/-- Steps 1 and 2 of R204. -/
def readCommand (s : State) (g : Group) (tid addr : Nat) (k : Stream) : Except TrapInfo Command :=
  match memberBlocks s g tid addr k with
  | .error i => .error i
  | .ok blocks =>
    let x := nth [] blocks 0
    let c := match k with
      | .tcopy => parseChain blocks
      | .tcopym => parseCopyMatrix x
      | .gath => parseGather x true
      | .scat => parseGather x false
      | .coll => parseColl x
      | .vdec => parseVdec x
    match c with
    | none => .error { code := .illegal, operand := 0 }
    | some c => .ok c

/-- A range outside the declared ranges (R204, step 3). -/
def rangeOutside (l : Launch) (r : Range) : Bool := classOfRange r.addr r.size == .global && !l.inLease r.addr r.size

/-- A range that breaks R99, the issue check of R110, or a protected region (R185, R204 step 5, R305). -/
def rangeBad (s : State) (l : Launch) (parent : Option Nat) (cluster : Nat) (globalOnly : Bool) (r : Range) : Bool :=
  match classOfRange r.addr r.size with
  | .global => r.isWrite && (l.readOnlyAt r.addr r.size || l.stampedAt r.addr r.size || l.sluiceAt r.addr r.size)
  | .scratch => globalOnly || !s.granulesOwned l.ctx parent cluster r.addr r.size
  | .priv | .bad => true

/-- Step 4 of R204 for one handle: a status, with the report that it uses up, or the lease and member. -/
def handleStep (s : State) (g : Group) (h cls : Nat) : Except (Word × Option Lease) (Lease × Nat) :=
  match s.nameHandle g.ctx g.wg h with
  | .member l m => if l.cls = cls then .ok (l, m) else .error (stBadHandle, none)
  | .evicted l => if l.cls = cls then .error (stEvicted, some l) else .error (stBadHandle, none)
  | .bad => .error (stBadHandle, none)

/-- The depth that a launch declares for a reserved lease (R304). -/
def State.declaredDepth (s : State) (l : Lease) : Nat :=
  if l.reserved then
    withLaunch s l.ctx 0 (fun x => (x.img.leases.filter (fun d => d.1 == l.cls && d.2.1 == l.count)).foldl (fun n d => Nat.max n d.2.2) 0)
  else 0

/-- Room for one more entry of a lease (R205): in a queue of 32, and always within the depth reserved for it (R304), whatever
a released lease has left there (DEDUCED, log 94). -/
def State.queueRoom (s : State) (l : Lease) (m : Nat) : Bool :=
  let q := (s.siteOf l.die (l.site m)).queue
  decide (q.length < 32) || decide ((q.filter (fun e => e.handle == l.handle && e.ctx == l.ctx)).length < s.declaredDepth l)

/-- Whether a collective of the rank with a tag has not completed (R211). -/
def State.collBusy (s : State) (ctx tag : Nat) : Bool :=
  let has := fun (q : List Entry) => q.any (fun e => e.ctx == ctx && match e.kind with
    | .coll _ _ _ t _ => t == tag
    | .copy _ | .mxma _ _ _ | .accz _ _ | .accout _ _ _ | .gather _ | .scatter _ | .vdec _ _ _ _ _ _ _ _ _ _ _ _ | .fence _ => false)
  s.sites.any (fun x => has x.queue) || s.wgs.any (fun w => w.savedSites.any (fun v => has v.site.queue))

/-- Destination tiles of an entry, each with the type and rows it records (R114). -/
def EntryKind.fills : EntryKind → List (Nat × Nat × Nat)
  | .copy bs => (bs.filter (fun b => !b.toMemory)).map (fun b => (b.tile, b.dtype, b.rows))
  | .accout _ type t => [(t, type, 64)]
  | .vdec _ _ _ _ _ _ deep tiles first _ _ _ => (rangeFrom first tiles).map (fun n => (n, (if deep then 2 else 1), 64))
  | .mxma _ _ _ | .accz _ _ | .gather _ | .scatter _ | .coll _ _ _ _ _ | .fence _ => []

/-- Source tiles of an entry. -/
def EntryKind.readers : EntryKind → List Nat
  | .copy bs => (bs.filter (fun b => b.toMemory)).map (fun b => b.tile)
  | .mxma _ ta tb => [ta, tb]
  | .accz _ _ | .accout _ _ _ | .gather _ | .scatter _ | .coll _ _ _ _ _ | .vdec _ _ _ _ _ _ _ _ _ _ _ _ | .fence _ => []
---
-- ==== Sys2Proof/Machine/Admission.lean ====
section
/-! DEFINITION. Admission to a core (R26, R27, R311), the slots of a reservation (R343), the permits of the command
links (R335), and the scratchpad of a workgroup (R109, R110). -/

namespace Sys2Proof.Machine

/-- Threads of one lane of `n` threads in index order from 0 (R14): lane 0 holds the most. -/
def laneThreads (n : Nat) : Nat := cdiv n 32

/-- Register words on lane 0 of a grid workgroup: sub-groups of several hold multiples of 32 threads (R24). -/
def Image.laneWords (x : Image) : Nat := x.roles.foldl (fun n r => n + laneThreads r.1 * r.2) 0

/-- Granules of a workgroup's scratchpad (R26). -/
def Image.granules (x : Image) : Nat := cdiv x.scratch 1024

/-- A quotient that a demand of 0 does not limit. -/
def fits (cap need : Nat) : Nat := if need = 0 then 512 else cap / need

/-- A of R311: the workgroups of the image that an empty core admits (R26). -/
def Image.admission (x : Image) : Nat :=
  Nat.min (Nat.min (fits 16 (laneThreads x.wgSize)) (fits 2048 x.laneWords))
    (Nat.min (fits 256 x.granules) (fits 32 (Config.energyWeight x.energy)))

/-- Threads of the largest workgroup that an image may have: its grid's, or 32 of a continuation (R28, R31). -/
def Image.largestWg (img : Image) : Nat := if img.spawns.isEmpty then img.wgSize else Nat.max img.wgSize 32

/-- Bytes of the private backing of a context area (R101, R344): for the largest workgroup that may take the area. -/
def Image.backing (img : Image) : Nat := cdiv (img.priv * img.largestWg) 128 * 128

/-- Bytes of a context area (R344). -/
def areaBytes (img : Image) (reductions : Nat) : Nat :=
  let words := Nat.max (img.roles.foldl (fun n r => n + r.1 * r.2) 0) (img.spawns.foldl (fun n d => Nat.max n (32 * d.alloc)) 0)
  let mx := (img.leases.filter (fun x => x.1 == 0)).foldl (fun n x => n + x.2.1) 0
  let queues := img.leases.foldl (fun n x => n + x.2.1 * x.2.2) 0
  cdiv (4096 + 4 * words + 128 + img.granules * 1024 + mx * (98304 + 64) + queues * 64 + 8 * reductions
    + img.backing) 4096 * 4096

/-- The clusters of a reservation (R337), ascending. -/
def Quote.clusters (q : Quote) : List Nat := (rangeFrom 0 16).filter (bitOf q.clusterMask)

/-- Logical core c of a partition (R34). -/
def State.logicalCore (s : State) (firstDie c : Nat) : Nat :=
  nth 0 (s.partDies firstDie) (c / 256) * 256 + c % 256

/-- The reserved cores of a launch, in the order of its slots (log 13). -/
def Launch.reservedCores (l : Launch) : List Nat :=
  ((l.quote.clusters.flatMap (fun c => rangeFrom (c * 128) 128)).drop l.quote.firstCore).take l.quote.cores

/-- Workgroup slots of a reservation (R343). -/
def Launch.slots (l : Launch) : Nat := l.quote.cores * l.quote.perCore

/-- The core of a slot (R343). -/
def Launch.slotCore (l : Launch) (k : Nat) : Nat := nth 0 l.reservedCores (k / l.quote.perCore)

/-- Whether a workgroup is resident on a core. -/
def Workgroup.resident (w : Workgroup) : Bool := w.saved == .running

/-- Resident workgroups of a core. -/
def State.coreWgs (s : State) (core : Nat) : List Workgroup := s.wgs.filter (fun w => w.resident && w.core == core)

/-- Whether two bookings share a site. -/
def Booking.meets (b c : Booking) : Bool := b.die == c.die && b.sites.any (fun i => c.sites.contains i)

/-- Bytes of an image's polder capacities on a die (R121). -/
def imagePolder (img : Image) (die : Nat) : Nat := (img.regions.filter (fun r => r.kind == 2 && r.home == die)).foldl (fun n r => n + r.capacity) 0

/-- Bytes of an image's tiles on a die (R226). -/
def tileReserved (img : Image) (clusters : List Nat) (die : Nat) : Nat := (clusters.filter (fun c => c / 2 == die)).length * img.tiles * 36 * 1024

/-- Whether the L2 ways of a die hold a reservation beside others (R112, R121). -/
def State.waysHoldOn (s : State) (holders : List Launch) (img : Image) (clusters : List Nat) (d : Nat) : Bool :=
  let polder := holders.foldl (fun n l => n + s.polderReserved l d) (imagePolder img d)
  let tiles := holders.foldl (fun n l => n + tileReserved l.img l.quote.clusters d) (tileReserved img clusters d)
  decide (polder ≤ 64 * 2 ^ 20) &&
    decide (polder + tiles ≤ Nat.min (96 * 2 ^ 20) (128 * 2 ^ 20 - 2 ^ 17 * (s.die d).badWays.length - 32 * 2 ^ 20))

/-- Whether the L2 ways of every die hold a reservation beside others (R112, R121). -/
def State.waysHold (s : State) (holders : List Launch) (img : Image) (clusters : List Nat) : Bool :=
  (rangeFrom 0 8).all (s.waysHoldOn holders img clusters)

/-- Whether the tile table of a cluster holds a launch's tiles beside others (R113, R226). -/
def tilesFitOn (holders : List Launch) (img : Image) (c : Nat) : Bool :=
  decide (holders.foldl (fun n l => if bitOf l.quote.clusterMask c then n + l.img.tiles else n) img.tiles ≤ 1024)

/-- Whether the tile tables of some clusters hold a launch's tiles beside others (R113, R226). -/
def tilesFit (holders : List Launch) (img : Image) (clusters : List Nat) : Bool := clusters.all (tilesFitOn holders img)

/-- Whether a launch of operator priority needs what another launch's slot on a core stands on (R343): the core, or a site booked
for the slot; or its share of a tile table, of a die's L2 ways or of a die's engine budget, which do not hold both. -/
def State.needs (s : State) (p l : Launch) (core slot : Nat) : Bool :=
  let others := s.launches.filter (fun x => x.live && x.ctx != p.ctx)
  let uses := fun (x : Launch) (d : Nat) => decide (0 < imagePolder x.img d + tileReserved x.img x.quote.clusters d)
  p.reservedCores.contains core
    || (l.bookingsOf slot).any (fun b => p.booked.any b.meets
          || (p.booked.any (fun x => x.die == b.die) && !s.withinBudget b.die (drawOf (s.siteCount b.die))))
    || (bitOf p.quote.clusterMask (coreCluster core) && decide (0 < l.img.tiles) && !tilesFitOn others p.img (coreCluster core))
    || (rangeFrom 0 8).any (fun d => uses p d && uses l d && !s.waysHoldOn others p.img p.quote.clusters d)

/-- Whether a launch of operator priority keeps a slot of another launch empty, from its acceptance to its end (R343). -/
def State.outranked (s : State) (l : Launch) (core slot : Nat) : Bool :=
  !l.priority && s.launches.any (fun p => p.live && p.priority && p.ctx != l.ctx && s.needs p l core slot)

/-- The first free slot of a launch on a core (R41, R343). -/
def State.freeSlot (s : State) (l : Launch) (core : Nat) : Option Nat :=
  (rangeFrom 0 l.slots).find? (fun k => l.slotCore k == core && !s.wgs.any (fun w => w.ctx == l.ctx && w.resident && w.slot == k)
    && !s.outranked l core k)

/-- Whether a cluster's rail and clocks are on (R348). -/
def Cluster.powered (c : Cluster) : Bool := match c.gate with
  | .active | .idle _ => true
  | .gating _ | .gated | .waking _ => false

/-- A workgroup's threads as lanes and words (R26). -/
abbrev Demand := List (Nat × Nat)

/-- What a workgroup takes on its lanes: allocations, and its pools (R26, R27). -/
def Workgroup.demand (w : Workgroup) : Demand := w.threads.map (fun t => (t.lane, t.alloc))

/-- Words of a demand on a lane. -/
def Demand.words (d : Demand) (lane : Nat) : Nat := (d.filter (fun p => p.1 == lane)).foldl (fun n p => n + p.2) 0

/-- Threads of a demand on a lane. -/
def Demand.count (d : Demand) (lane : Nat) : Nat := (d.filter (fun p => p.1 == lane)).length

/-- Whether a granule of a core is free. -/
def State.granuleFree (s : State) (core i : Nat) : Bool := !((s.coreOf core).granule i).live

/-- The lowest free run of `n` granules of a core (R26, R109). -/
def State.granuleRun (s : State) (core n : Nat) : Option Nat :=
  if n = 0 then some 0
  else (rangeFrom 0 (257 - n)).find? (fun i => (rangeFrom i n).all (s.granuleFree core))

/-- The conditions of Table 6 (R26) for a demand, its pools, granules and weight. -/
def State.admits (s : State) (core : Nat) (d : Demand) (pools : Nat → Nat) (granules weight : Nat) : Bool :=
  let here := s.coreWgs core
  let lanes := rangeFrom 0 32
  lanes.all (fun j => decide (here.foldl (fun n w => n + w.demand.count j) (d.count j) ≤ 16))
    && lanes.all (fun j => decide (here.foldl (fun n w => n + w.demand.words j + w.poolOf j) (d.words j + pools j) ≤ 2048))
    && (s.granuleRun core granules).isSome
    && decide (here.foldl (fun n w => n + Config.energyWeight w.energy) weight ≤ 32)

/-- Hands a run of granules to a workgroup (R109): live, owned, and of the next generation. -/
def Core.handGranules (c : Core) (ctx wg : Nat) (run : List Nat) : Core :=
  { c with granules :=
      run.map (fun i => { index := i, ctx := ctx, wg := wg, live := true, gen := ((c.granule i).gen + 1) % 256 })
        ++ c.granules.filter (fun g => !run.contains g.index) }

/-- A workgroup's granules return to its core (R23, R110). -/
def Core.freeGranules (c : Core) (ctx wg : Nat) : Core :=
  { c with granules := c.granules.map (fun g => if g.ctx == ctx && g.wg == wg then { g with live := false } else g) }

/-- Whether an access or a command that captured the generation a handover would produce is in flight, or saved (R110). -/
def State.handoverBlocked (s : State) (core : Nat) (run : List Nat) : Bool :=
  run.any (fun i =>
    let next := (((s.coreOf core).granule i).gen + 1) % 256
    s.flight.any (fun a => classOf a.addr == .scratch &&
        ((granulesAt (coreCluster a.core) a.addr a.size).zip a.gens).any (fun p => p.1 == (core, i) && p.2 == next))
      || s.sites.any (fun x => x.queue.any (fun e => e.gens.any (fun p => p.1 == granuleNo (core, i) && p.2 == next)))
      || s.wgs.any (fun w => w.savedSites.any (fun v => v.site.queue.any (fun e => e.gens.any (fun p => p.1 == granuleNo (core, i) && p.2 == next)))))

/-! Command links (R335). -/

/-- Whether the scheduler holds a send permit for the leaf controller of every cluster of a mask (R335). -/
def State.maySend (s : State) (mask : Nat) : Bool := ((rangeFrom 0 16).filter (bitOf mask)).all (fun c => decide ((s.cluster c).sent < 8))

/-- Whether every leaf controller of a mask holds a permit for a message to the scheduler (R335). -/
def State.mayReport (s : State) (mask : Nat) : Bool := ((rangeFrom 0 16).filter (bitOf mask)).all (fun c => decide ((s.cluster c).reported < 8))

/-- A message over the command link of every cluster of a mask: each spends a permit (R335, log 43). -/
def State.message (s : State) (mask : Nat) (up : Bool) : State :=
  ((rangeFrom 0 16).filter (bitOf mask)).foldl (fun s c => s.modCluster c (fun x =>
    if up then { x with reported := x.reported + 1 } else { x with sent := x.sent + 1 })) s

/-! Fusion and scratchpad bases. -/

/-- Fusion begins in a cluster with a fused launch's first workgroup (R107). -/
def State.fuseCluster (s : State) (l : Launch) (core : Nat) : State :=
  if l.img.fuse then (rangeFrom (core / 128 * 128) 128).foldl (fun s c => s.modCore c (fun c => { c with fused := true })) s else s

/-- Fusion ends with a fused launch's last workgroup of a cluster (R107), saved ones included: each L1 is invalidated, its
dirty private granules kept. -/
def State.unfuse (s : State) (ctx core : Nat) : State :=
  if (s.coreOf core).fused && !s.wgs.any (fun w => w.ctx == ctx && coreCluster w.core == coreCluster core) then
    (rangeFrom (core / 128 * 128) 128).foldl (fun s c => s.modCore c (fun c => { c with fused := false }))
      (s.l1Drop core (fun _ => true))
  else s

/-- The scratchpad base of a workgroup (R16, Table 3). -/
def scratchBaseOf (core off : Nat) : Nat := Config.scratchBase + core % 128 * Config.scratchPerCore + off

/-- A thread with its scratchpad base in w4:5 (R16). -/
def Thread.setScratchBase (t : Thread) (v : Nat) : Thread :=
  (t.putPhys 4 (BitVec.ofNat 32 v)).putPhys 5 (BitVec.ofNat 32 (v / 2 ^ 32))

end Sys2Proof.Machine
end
---
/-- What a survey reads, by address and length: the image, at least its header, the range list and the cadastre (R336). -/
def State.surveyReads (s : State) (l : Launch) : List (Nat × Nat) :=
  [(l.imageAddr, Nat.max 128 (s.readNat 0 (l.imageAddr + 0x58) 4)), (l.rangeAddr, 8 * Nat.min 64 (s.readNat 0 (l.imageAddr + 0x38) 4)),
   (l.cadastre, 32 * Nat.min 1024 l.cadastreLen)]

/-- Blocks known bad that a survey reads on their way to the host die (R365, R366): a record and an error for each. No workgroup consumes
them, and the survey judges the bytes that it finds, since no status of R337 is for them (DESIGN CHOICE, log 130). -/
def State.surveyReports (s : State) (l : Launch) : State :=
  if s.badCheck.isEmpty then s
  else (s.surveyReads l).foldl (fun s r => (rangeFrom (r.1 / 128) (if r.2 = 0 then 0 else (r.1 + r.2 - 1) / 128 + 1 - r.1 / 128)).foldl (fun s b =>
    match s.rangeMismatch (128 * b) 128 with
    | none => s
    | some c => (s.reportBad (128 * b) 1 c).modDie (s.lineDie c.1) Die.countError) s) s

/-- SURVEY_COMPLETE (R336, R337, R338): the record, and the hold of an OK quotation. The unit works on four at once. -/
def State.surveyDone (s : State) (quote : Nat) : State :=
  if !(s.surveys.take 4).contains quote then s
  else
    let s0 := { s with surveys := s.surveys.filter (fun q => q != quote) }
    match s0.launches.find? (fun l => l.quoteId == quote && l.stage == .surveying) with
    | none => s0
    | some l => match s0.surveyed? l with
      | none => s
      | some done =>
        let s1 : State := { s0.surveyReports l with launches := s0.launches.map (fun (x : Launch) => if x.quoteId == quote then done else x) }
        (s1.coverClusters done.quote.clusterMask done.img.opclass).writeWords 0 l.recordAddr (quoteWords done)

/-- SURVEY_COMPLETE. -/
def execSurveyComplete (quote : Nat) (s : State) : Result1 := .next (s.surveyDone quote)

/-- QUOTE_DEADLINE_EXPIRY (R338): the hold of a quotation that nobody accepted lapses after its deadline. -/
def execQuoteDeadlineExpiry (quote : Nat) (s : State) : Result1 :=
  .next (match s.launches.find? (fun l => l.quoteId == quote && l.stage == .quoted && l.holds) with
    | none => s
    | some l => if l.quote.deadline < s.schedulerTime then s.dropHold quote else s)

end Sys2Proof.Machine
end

__Your goal__
Of the lines above, extract only those from the line with "let polder := holders.foldl" to the line with "l core slot)", both included, exactly as written.

__Answer for the task__
  let polder := holders.foldl (fun n l => n + s.polderReserved l d) (imagePolder img d)
  let tiles := holders.foldl (fun n l => n + tileReserved l.img l.quote.clusters d) (tileReserved img clusters d)
  decide (polder ≤ 64 * 2 ^ 20) &&
    decide (polder + tiles ≤ Nat.min (96 * 2 ^ 20) (128 * 2 ^ 20 - 2 ^ 17 * (s.die d).badWays.length - 32 * 2 ^ 20))

/-- Whether the L2 ways of every die hold a reservation beside others (R112, R121). -/
def State.waysHold (s : State) (holders : List Launch) (img : Image) (clusters : List Nat) : Bool :=
  (rangeFrom 0 8).all (s.waysHoldOn holders img clusters)

/-- Whether the tile table of a cluster holds a launch's tiles beside others (R113, R226). -/
def tilesFitOn (holders : List Launch) (img : Image) (c : Nat) : Bool :=
  decide (holders.foldl (fun n l => if bitOf l.quote.clusterMask c then n + l.img.tiles else n) img.tiles ≤ 1024)

/-- Whether the tile tables of some clusters hold a launch's tiles beside others (R113, R226). -/
def tilesFit (holders : List Launch) (img : Image) (clusters : List Nat) : Bool := clusters.all (tilesFitOn holders img)

/-- Whether a launch of operator priority needs what another launch's slot on a core stands on (R343): the core, or a site booked
for the slot; or its share of a tile table, of a die's L2 ways or of a die's engine budget, which do not hold both. -/
def State.needs (s : State) (p l : Launch) (core slot : Nat) : Bool :=
  let others := s.launches.filter (fun x => x.live && x.ctx != p.ctx)
  let uses := fun (x : Launch) (d : Nat) => decide (0 < imagePolder x.img d + tileReserved x.img x.quote.clusters d)
  p.reservedCores.contains core
    || (l.bookingsOf slot).any (fun b => p.booked.any b.meets
          || (p.booked.any (fun x => x.die == b.die) && !s.withinBudget b.die (drawOf (s.siteCount b.die))))
    || (bitOf p.quote.clusterMask (coreCluster core) && decide (0 < l.img.tiles) && !tilesFitOn others p.img (coreCluster core))
    || (rangeFrom 0 8).any (fun d => uses p d && uses l d && !s.waysHoldOn others p.img p.quote.clusters d)

/-- Whether a launch of operator priority keeps a slot of another launch empty, from its acceptance to its end (R343). -/
def State.outranked (s : State) (l : Launch) (core slot : Nat) : Bool :=
  !l.priority && s.launches.any (fun p => p.live && p.priority && p.ctx != l.ctx && s.needs p l core slot)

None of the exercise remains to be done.